L’analyse qui me paraît la plus intéressante pour compléter celle d’Isabelle Sommier
est celle que développent les auteurs à partir du constat suivant : la sociologie des
mouvements sociaux ne porte justement que sur ces derniers alors que d’évidentes similarités
les unissent à d’autres phénomènes contestataires comme les révolutions, les luttes
nationalistes ou les transitions à la démocratie. Les auteurs cherchent un cadre unifié pour
traiter l’ensemble de la politique contestataire qui est « épisodique plutôt que continue, se
déroule en public, suppose une interaction entre des requérants et d’autres, est reconnue par
ces autres comme pesant sur leurs intérêts, et engage le gouvernement comme un médiateur,
une cible ou un requérant », selon la définition de McAdam, Tarrow et Tilly. Le but de cette
nouvelle approche est de surmonter les divisions artificielles qu’une hyper-spécialisation
disciplinaire impose à l’appréhension sociologique d’un ensemble d’objets phénoménalement
proches. Ces auteurs proposent un ensemble d’outils conceptuels aptes à rendre compte de
mécanismes et de processus similaires. L’avantage de cette approche est de ne pas étudier que
les causes et les effets des mouvements mais aussi ce qui se passe dans le cours même de
l’épisode contestataire. De plus les auteurs ouvrent leur analyse à d’autres pays que ceux de la
démocratie occidentale veillant ainsi à tester la pertinence du modèle pour la compréhension
de phénomènes situés dans des contextes historiques et politiques des plus divers.

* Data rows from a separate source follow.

/-! ## The drain step (R109) -/

/-- Physical ranges of a write's local pieces. -/
def localWrs (ws : List Wr) : List (Nat × List Byte) :=
  ws.filterMap fun w => match w.p.loc with | .here pa => some (pa, w.data) | _ => none
/-- Peer homes a write reaches. -/
def peerHomes (ws : List Wr) : List DieId :=
  allDies.filter fun h => ws.any fun w => match w.p.loc with | .peer g .. => g == h | _ => false
def peerWrs (h : DieId) (ws : List Wr) : List (Nat × Nat × Nat × List Byte) :=
  ws.filterMap fun w => match w.p.loc with | .peer g i n o => if g == h then some (i, n, o, w.data) else none | _ => none

/-- A context that its `kframe` has set up; until then it only runs that word (R285). -/
def KCtx.up (k : KCtx) : Bool := k.nr != 0
/-- A running context of a group (R292). -/
def KCtx.runs (k : KCtx) (grp : BitVec 12) : Bool := k.up && !k.stopped && k.grp == grp

/-- An arrival is counted in the running context of the group, or, where none runs, in those that stand stopped or saved with their blocks (R292, R298). -/
def Die.arrive (d : Die) (grp : BitVec 12) (i : Fin 64) : Die :=
  let add (x : KCtx) : KCtx := { x with cnts := vmod x.cnts i (· + 1) }
  if d.coe.ctx.toList.any (fun x => x.any (·.runs grp)) then
    { d with coe := { d.coe with ctx := d.coe.ctx.map fun x => x.map fun x => if x.runs grp then add x else x } }
  else
    let hit (x : KCtx) : KCtx := if x.up && x.grp == grp then add x else x
    { d with
      coe := { d.coe with ctx := d.coe.ctx.map fun x => x.map hit }
      sched := { d.sched with launches := d.sched.launches.map fun l => { l with blks := l.blks.map fun b => { b with ctxs := b.ctxs.map hit } } } }

/-- An atomic at the own die as its home, and its old value (R182, R394). -/
def localAmo (s : State) (d : DieId) (a : Agent) (r : Rd) (op : AmoOp) (w64 : Bool) (b x : Word) (e : StoreErr) : State :=
  let pa := locOff r.p.loc
  let s := s.modDie d fun y => y.meet d pa e
  if (s.die d).poisoned pa r.p.len then (match a with | .core k => poisonLater s d k r (.amo r op w64 b x) | _ => s)
  else
    let p := (s.die d).amo pa op w64 b x
    finishRead (s.modDie d fun _ => p.2) d a r d pa p.1 false

/-- Local writes applied at once, or held (R103, R109). The zeros of `freeh` are held for their pinned lines only, each line by itself (R103, R199). -/
def applyLocal (s : State) (d : DieId) (a : Agent) (op : SbOp) (e : StoreErr) : State :=
  let y := s.die d
  match op with
  | .write ws psn _ _ =>
    if y.mustHold a d none op.lines then s.modDie d fun y => y.hold d a d op 0 none
    else s.modDie d fun y => (localWrs ws).foldl (fun y w => y.apply d w.1 w.2 psn e) y
  | .freeh rs ds word seq =>
    let late := op.lines.filter fun l => y.mustHold a d none [l]
    if late.isEmpty then s.modDie d fun y => rs.foldl (fun y r => y.freeLines r.1 r.2) y
    else
      let s := s.modDie d fun y => (op.lines.filter fun l => !late.contains l).foldl (fun y l => y.freeLines (128 * l) 128) y
      let through (l : Nat) : List Piece := ds.filter fun p => locOff p.loc ≤ 128 * l && 128 * l < locOff p.loc + p.len
      s.modDie d fun y => late.foldl (fun y l => y.hold d a d (.freeh [(128 * l, 128)] (through l) word seq) 0 none) y
  | .amo r op' w64 b x =>
    match r.p.loc with
    | .here _ =>
      if y.mustHold a d none op.lines then s.modDie d fun y => y.hold d a d op 0 none
      else localAmo s d a r op' w64 b x e
    | _ => s
  | .seminc _ k i => s.incSem d k i 1
  | .arrive _ grp i => s.modDie d fun y => y.arrive grp i
  | _ => s

/-- The head leaves the store buffer; an arrival of the strand waits for one entry fewer (R194). -/
def popSb (s : State) (d : DieId) (a : Agent) : State :=
  let s := s.modAg d a fun x => { x with sb := x.sb.drop 1 }
  match a with
  | .core k => s.modCtl d k fun c => { c with arvs := c.arvs.map fun v => (v.1, v.2.1 - 1, v.2.2) }
  | _ => s

/-- The first line of a write at the head of a store buffer is written; its peer lines go together, with one count (R109, R116). The first step marks every page of the write (R89). -/
def drainWrite (s : State) (d : DieId) (a : Agent) (e : StoreErr) (ws : List Wr) (psn : Bool) (word : Nat) (seq : W32) : State :=
  let s := s.modDie d fun y => ws.foldl (fun y w => y.markDirty (tlbOf a) w.p) y
  let isPeer (w : Wr) : Bool := match w.p.loc with | .peer .. => true | _ => false
  let go (rest : List Wr) (s : State) : State :=
    if rest.isEmpty then popSb s d a
    else s.modAg d a fun x => { x with sb := .write (rest.map fun w => { w with p := { w.p with dirty := none } }) psn word seq :: x.sb.drop 1 }
  match ws with
  | [] => popSb s d a
  | w :: rest =>
    if isPeer w then
      let mine := ws.filter isPeer
      let s := (go (ws.filter fun w => !isPeer w) s).pairStores d a ((SbOp.write mine psn word seq).pairIns s d)
      if s.muted d then s
      else
        let n := ((s.die d).bump d).1
        (peerHomes mine).foldl (fun s h =>
          let ours := mine.filter fun w => match w.p.loc with | .peer g .. => g == h | _ => false
          sendReq s d a h n none (.write ours psn word seq) word seq fun key n v => .write a key n v (peerWrs h ours) psn)
          (s.modDie d fun y => (y.bump d).2)
    else
      let op : SbOp := .write [w] psn word seq
      applyLocal ((go rest s).pairStores d a (op.pairIns s d)) d a op e

/-- The head entry of a store buffer cannot set `D` in a poisoned leaf: nothing of it is performed, and it is held with a bus error (R89, R394). -/
def leafStuck (s : State) (d : DieId) (a : Agent) (op : SbOp) (p : Piece) : State :=
  let key := (s.ag d a).nkey
  ((popSb s d a).modAg d a fun x => { x with nkey := key + 1 }).notDone d a
    ⟨key, d, match op with | .amo r .. => some r | _ => none, op, op.place.1, op.place.2, 23, p.va⟩

/-- The head entry of an agent's store buffer is taken (R109). What a partner of a pair does outside the pair is compared, and discarded (R353). -/
def drainStep (s : State) (d : DieId) (a : Agent) (e : StoreErr) : State :=
  let x := s.ag d a
  match x.sb with
  | [] => s
  | op :: _ =>
    let pop (s : State) : State := popSb s d a
    let cmp (s : State) : State := s.pairStores d a (op.pairIns s d)
    match op.pieces.find? (s.die d).leafBad with
    | some p => leafStuck s d a op p
    | none =>
    match op with
    | .write ws psn word seq => if !s.pairRoom d ws.length then s else drainWrite s d a e ws psn word seq
    | .freeh _ ds _ _ =>
      if !s.pairRoom d 1 then s
      else applyLocal (cmp ((pop s).modDie d fun y => ds.foldl (fun y p => y.markDirty (tlbOf a) p) y)) d a op e
    | .amo r op' w64 b y =>
      if !s.pairRoom d 1 then s
      else
        let s := cmp ((pop s).modDie d fun z => z.markDirty (tlbOf a) r.p)
        match r.p.loc with
        | .here _ => applyLocal s d a op e
        | .peer h idx gen off =>
          if s.muted d then (match a with | .core k => let p := s.draw; p.2.modSlot d k fun t => t.fillTag r.tag (Config.freeWord p.1) | _ => s)
          else countReq s d a h (some r) op r.word r.seq fun key n v => .amo a key n v idx gen off op' w64 b y
        | .fab .. => s
    | .relGate full sc ps =>
      match a with
      | .core k =>
        if relMet (s.die d) k (sc.toNat + 1) ps [] && (!full || acqMet (s.die d) d k) then (if 2 ≤ sc.toNat then (pop s).beats d else pop s) else s
      | _ => pop s
    | .acqGate =>
      match a with
      | .core k =>
        let more := (x.sb.drop 1).any fun o => match o with | .acqGate => true | _ => false
        if acqMet (s.die d) d k then (pop s).modCtl d k fun c => { c with acq := if more then c.acq else none } else s
      | _ => pop s
    | .sem set i v =>
      match a with
      | .core k => pop (s.modSlot d k fun t => { t with sems := vmod t.sems i fun w => if set then v else w + v })
      | _ => pop s
    | .seminc h k i =>
      if h == d then (if (s.die d).behind a d none then pop (s.modDie d fun y => y.hold d a d op 0 none) else pop (s.incSem d k i 1))
      else if !s.pairRoom d 1 then s
      else if s.muted d then cmp (pop s)
      else countReq (cmp (pop s)) d a h none op 0 0 fun key n v => .seminc a key n v k i
    | .arrive h grp i =>
      if !s.pairRoom d 1 then s
      else if s.muted d then cmp (pop s)
      else countReq (cmp (pop s)) d a h none op 0 0 fun key n v => .arrive a key n v grp i
    | .tsig mask blk word seq =>
      match a with
      | .core k =>
        let g := gainToks (s.slot d k).toks mask
        let s := pop (s.modSlot d k fun t => { t with toks := g.1 })
        if g.2 then s.modCtl d k fun c => c.setDue ⟨10, BitVec.ofNat 64 blk, BitVec.ofNat 64 word, 0, seq, 0, 0⟩ else s
      | _ => pop s
    | .sysc .. => s
    | .fab pkg h m p word seq =>
      if !s.pairRoom d 1 then s
      else
        let s := cmp ((pop s).modDie d fun y => y.markDirty (tlbOf a) p)
        if s.muted d then s else sendFab s d a pkg h m p word seq
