/-- Two held lines of one `freeh` (R199). -/
def SbOp.sameFree (a b : SbOp) : Bool :=
  match a, b with
  | .freeh _ _ w q, .freeh _ _ w' q' => w == w' && q == q'
  | _, _ => false

/-- The i-th held write is performed once nothing pins it and no earlier write of its sender is held; the lines of one `freeh` do not wait for each other (R103, R199). An error that a merging write meets is a step before it (R394: `Pick.storageError`). -/
def execHeldWriteApply (d : DieId) (i : Nat) (s : State) : Out :=
  match (s.die d).held[i]? with
  | none => .next s
  | some h =>
    if !heldReady (s.die d) h || ((s.die d).held.take i).any (fun x => x.ag == h.ag && x.src == h.src && x.fab == h.fab && !x.op.sameFree h.op) then .next s
    else
      let s := s.modDie d fun y => { y with held := y.held.eraseIdx i }
      match h.fab with
      | some f =>
        let s := performHeld s d h.op
        .next (if h.key = 1 then s.fabAck d f 0 0 else s)
      | none =>
        match h.op with
        | .amo r op w64 b x => .next (if h.src == d then localAmo s d h.ag r op w64 b x .ok else s.peerAmo d h.src h.ag h.key (locOff r.p.loc) op w64 b x .ok)
        | op => .next (let s := performHeld s d op; if h.src == d then s else s.send d h.src (.ack h.ag h.key))
where
  performHeld (s : State) (d : DieId) (op : SbOp) : State :=
    match op with
    | .write ws psn _ _ => s.modDie d fun y => (localWrs ws).foldl (fun y w => y.apply d w.1 w.2 psn .ok) y
    | .freeh rs .. => s.modDie d fun y => rs.foldl (fun y r => y.freeLines r.1 r.2) y
    | op => applyLocal s d (.core 0) op .ok

def execPinHoldTimeout (d : DieId) (i : Nat) (s : State) : Out :=
  match (s.die d).held[i]? with
  | none => .next s
  | some h =>
    let y := s.die d
    let lim := y.rf d rPINTO 0 40
    if lim = 0 || (y.tick d - h.since).toNat ≤ lim then .next s
    else
      let lines := match h.op with
        | .write ws _ _ _ => (localWrs ws).flatMap fun (w : Nat × List Byte) => (linesOf w.1 w.2.length).map fun l => 128 * l
        | .freeh rs .. => (y.pins.map fun l => 128 * l).filter fun l => rs.any fun r => r.1 ≤ l && l < r.1 + r.2
        | .amo r _ _ _ _ => [locOff r.p.loc / 128 * 128]
        | _ => []
      match lines.find? fun l => y.pinned l 1 with
      | none => .next s
      | some l =>
        let off := if l < vault1 then rPINST else rPINST + 8
        if bitAt (y.getReg d off) 63 then .next s
        else .next (s.modDie d fun y => y.setReg off (BitVec.ofNat 64 (2 ^ 63 + l)))

/-! ## Fabric writes at their destination (R124, R281) -/

/-- A fabric increment or arrival at its destination: refused while its sender's requests are, and behind the sender's held writes (R124, R402). -/
def fabInc (s : State) (d : DieId) (src : FabSrc) (op : SbOp) : State :=
  match (s.die d).coe.shut src with
  | some was => s.fabAck d src was 0
  | none =>
  if (s.die d).behind src.ag src.die (some src) then s.modDie d fun y => y.hold d src.ag src.die op 1 (some src)
  else (applyLocal s d src.ag op .ok).fabAck d src 0 0

/-- A write of the fabric applied as one step, like a local write, or held whole (R103, R124); whether it was applied. `key` 1: its acknowledgement follows the application. -/
def State.fabWrite (s : State) (d : DieId) (src : FabSrc) (pa : Nat) (data : List Byte) (key : Nat) : State × Bool :=
  let ws := (cutLines pa data.length).map fun l => (l.1, slice data (l.1 - pa) l.2)
  if ws.any fun w => (s.die d).mustHold src.ag src.die (some src) (linesOf w.1 w.2.length) then
    (s.modDie d fun y => y.hold d src.ag src.die (.write (ws.map fun w => ⟨⟨.here w.1, 0, w.2.length, none, .none⟩, w.2⟩) false 0 0) key (some src), false)
  else (s.modDie d fun y => ws.foldl (fun y w => y.apply d w.1 w.2 false .ok) y, true)

/-- A message of the fabric at its destination: a write is applied like a local write, once the checks of R97 pass; the acknowledgement or refusal goes back over the fabric (R124, R281). After a refusal the sender's requests are refused until its marker (R402). -/
def execFabricWriteApply (d : DieId) (m : FabMsg) (s : State) : Out :=
  match m with
  | .sem src k i => .next (fabInc s d src (.seminc d k i))
  | .arrive src grp i => .next (fabInc s d src (.arrive d grp i))
  | .marker src => .next (s.modDie d fun y => { y with coe := { y.coe with closed := y.coe.closed.filter (·.1 != src) } })
  | .write src idx gen off data =>
    let chk := (s.die d).exportAddr d idx gen off data.length 1 true
    match (s.die d).coe.shut src with
    | some was => .next (s.fabAck d src ((errOf chk).getD was) idx)
    | none =>
    match chk with
    | .error c => .next ((s.modDie d fun y => { y with coe := { y.coe with closed := y.coe.closed ++ [(src, c)] } }).fabAck d src c idx)
    | .ok pa =>
      -- 23: the address lies outside the physical map (R85; log entry 122)
      if !data.isEmpty && !isMem pa data.length then .next (s.fabAck d src 23 idx)
      else
        let p := s.fabWrite d src pa data 1
        .next (if p.2 then p.1.fabAck d src 0 0 else p.1)

/-! ## Lost dies and rejoins (R404 to R407) -/

/-- `DEAD` set, as an atomic OR, in every import entry whose handle names die `h` of the own package. -/
def Die.killImports (d : Die) (dn h : DieId) : Die :=
  if !bitAt (d.getReg dn rIMPBASE) 0 then d
  else (List.range 4096).foldl (fun d i =>
    let a := (d.getReg dn rIMPBASE &&& bits 47 17).toNat + 16 * i
    let x := BitVec.ofNat 64 (d.peekNat a 8)
    if fld x 52 12 == d.pkg dn && fld x 50 2 == h.val then d.poke (a + 8) [BitVec.ofNat 8 (d.peekNat (a + 8) 1) ||| 2] false else d) d

def allAgents : List Agent :=
  (allSlots.flatMap fun k => [.core k, .eng k .lde, .eng k .are, .eng k .ste, .eng k .mxe]) ++ [.copy 0, .copy 1, .coll, .sys 0, .sys 1, .sys 2, .sys 3]

/-- Messages from `h` that the gate can apply when `h` is lost are applied; the others are discarded (R405 step 3). -/
def drainArr (s : State) (e h : DieId) : Nat → State
  | 0 => s
  | n + 1 =>
    match vget (s.die e).gate.arr h with
    | [] => s
    | m :: _ =>
      let len := (vget (s.die e).gate.arr h).length
      let s' := match m with
        | .write .. | .amo .. | .seminc .. | .arrive .. => gateRequest s e h false .ok
        | .read .. => gateRequest s e h true .ok
        | .beat c => s.modDie e fun y => { y with gate := (y.gate.respond h c).popArr h }
        | .inval .. => match execPublishInvalidation e h s with | .next t => t | _ => s
        | _ => s.modDie e fun y => { y with gate := y.gate.popArr h }
      if (vget (s'.die e).gate.arr h).length < len then drainArr s' e h n else s'

/-- A command of `TLBINV` whose waits are over: `BUSY` clears, and `TLBST` says which dies were lost meanwhile (R92, R406). -/
def Die.tlbEnd (d : Die) (dn : DieId) : Die :=
  let d := d.setReg rTLBST (BitVec.ofNat 64 (16 * d.tlbLost.toNat + (if d.tlbLost = 0 then 0 else 1)))
  { d.setRf dn rTLBINV 62 1 0 with tlbWait := [], tlbLost := 0 }

/-- Accesses homed on a lost die no longer hold a `TLBINV` (R405 step 5). -/
def Die.tlbLose (d : Die) (dn h : DieId) : Die :=
  let on (u : TlbUse) : Bool := match u with | .acc _ _ _ _ _ (some g) => g == h | _ => false
  if bitAt (d.getReg dn rTLBINV) 62 && d.tlbWait.any on then
    let d := { d with tlbWait := d.tlbWait.filter fun u => !on u, tlbLost := d.tlbLost ||| (1#4 <<< h.val) }
    if d.tlbWait.isEmpty then d.tlbEnd dn else d
  else d

/-- Die `h` becomes lost to die `e` (R405), in one step. -/
def loseDie (s : State) (e h : DieId) : State :=
  if e == h || (s.die e).isLost e h then s
  else
    let s := drainArr s e h (vget (s.die e).gate.arr h).length
    let s := allAgents.foldl (fun s a =>
      let mine := (s.ag e a).pend.filter fun p => p.home == h && !p.op.isFab
      let s := s.modAg e a fun x => { x with pend := x.pend.filter fun p => !(p.home == h && !p.op.isFab) }
      raiseRefusal (mine.foldl (fun s p => s.lostReq e a p) s) e a) s
    s.modDie e fun y =>
      let y := y.killImports e h
      let y := { y with slots := y.slots.map fun (t : Slot) => t.dropHome h }
      let y := { y with gate := { y.gate with
        want := y.gate.want &&& ~~~ (1#4 <<< h.val), arr := vset y.gate.arr h [], taken := vset y.gate.taken h false, refd := vset y.gate.refd h [], owed := vset y.gate.owed h 0
        back := y.gate.back.filter fun x => x.1 != h, closed := y.gate.closed.filter fun x => x.1.1 != h, excused := vset y.gate.excused h true } }
      let y := y.tlbLose e h
      y.setReg rPEERST (y.getReg e rPEERST ||| (1#64 <<< h.val))

/-! ## Links (R10, R12, R404, R415) -/

/-- A message put on the link between neighbours, past any loss: eastward to the next die, or westward. -/
def State.put (s : State) (l : DieId) (east : Bool) (h : Hop) : State :=
  if east then { s with east := vmod s.east l (· ++ [h]) } else { s with west := vmod s.west l (· ++ [h]) }

/-- A die hears that `h` has entered reset: an adoption of `h` ends, and so does what `h` had adopted (R415, R417). -/
def Die.resetHeard (d : Die) (dn h : DieId) : Die :=
  let d := { d.setRf dn rSCHST (56 + h.val) 1 0 with heard := d.heard &&& ~~~ (1#4 <<< h.val) }
  if d.rf dn rSCHST 8 2 == h.val && dn != h then d.setRf dn rSCHST 62 1 0 else d

/-- A message reaches its destination: the arrival queue of its source, or, for a notice, the die itself (R404, R415). A die in reset takes none, and nothing comes from a lost die. -/
def State.arrive (s : State) (at_ src : DieId) (m : Msg) : State :=
  if (s.die at_).inReset || (s.die at_).isLost at_ src then s
  else match m with
  | .linkLost => (loseDie s at_ src).modDie at_ fun y => y.resetHeard at_ src
  | .schedFail => s.modDie at_ fun y => { y with heard := y.heard ||| (1#4 <<< src.val) }
  | m => s.modDie at_ fun y => { y with gate := { y.gate with arr := vmod y.gate.arr src (· ++ [m]) } }

def Msg.isRejoin : Msg → Bool | .rejoin _ => true | _ => false

/-- The head message of a directed link reaches its next die: it is delivered there, or forwarded in arrival order (R12); a die in reset forwards too, since the pair at the far ends is not lost by its reset (R404), and one whose clocks are gated takes and forwards nothing (R350, R351). A neighbour forwards a link-lost notice to the diagonal die (R404). A rejoin beat at its destination is taken by its own event (R407). -/
def execLinkForward (l : DieId) (east : Bool) (s : State) : Out :=
  let q := if east then vget s.east l else vget s.west l
  let n := if east then mkDie (l.val + 1) else l
  let on := if east then n else mkDie (l.val + 3)
  match q with
  | [] => .next s
  | h :: r =>
    if (s.die n).gated || (h.dst == n && h.m.isRejoin) then .next s
    else
      let s := if east then { s with east := vset s.east l r } else { s with west := vset s.west l r }
      if h.dst == n then
        let far := mkDie (h.src.val + 2)
        let s := s.arrive n h.src h.m
        .next (if h.m == .linkLost && n != far then s.put on east ⟨h.src, far, .linkLost⟩ else s)
      else .next (s.put on east h)

/-- The links of a die: eastward and westward. -/
def linksOf (h : DieId) : List DieId := [h, mkDie (h.val + 3)]
def State.untrain (s : State) (ls : List DieId) : State := { s with trained := ls.foldl (fun v l => vset v l false) s.trained }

Dans
Dynamics of contention, parmi les nombreux concepts que les trois auteurs développent, celui
de courtage (brokerage) apparaît comme un des plus importants, en ce qu’il participe à la
dynamique de la quasi-totalité des phénomènes abordés dans l’ouvrage. Il est défini comme «
la connexion, par une unité médiatrice, d’au moins deux sites sociaux auparavant sans
contact. Sous sa forme la plus simple, les sites et les unités sont des personnes singulières,
mais le courtage opère également entre cliques, organisations, lieux et, à la limite,
programmes » ; il « réduit les coûts de communication et de coordination entre sites, facilite
l’usage combiné de ressources présentes dans différents sites, et crée de nouveaux acteurs
collectifs potentiels ». Les agents de ce mécanisme, les courtiers (brokers), sont présentés
comme variant « significativement selon leur localisation sociale et leur modus operandi,
avec des conséquences importantes pour la contestation à laquelle ils participent » ; les
marchands itinérants kenyans, par exemple, auraient joué ce rôle en connectant Nairobi et les
centres de rébellion des montagnes pendant la révolte Mau-Mau des années cinquante. Par ce
concept, ce sont les modalités pratiques de développement et d’extension des mouvements
contestataires, ainsi que, par la formation de nouvelles coalitions, les modes de constitution de
leur dimension collective, qui se trouvent éclairés. On constate à travers cet exemple que les
auteurs s’efforcent d’introduire une dimension événementielle dans leur analyse en se
penchant sur le développement d’un épisode contestataire au cours duquel différents
mécanismes interagissent pour donner sa dynamique propre au processus.
L’avantage de cette analyse par rapport à celle d’Isabelle Sommier est de lier
l’analyse des mouvements contestataires à d’autres mouvements relevant eux aussi de la
politique contestataire et de ne pas se limiter au cadre des démocraties occidentales mais
d’ouvrir le champ d’analyse à tous les mouvements de ce type.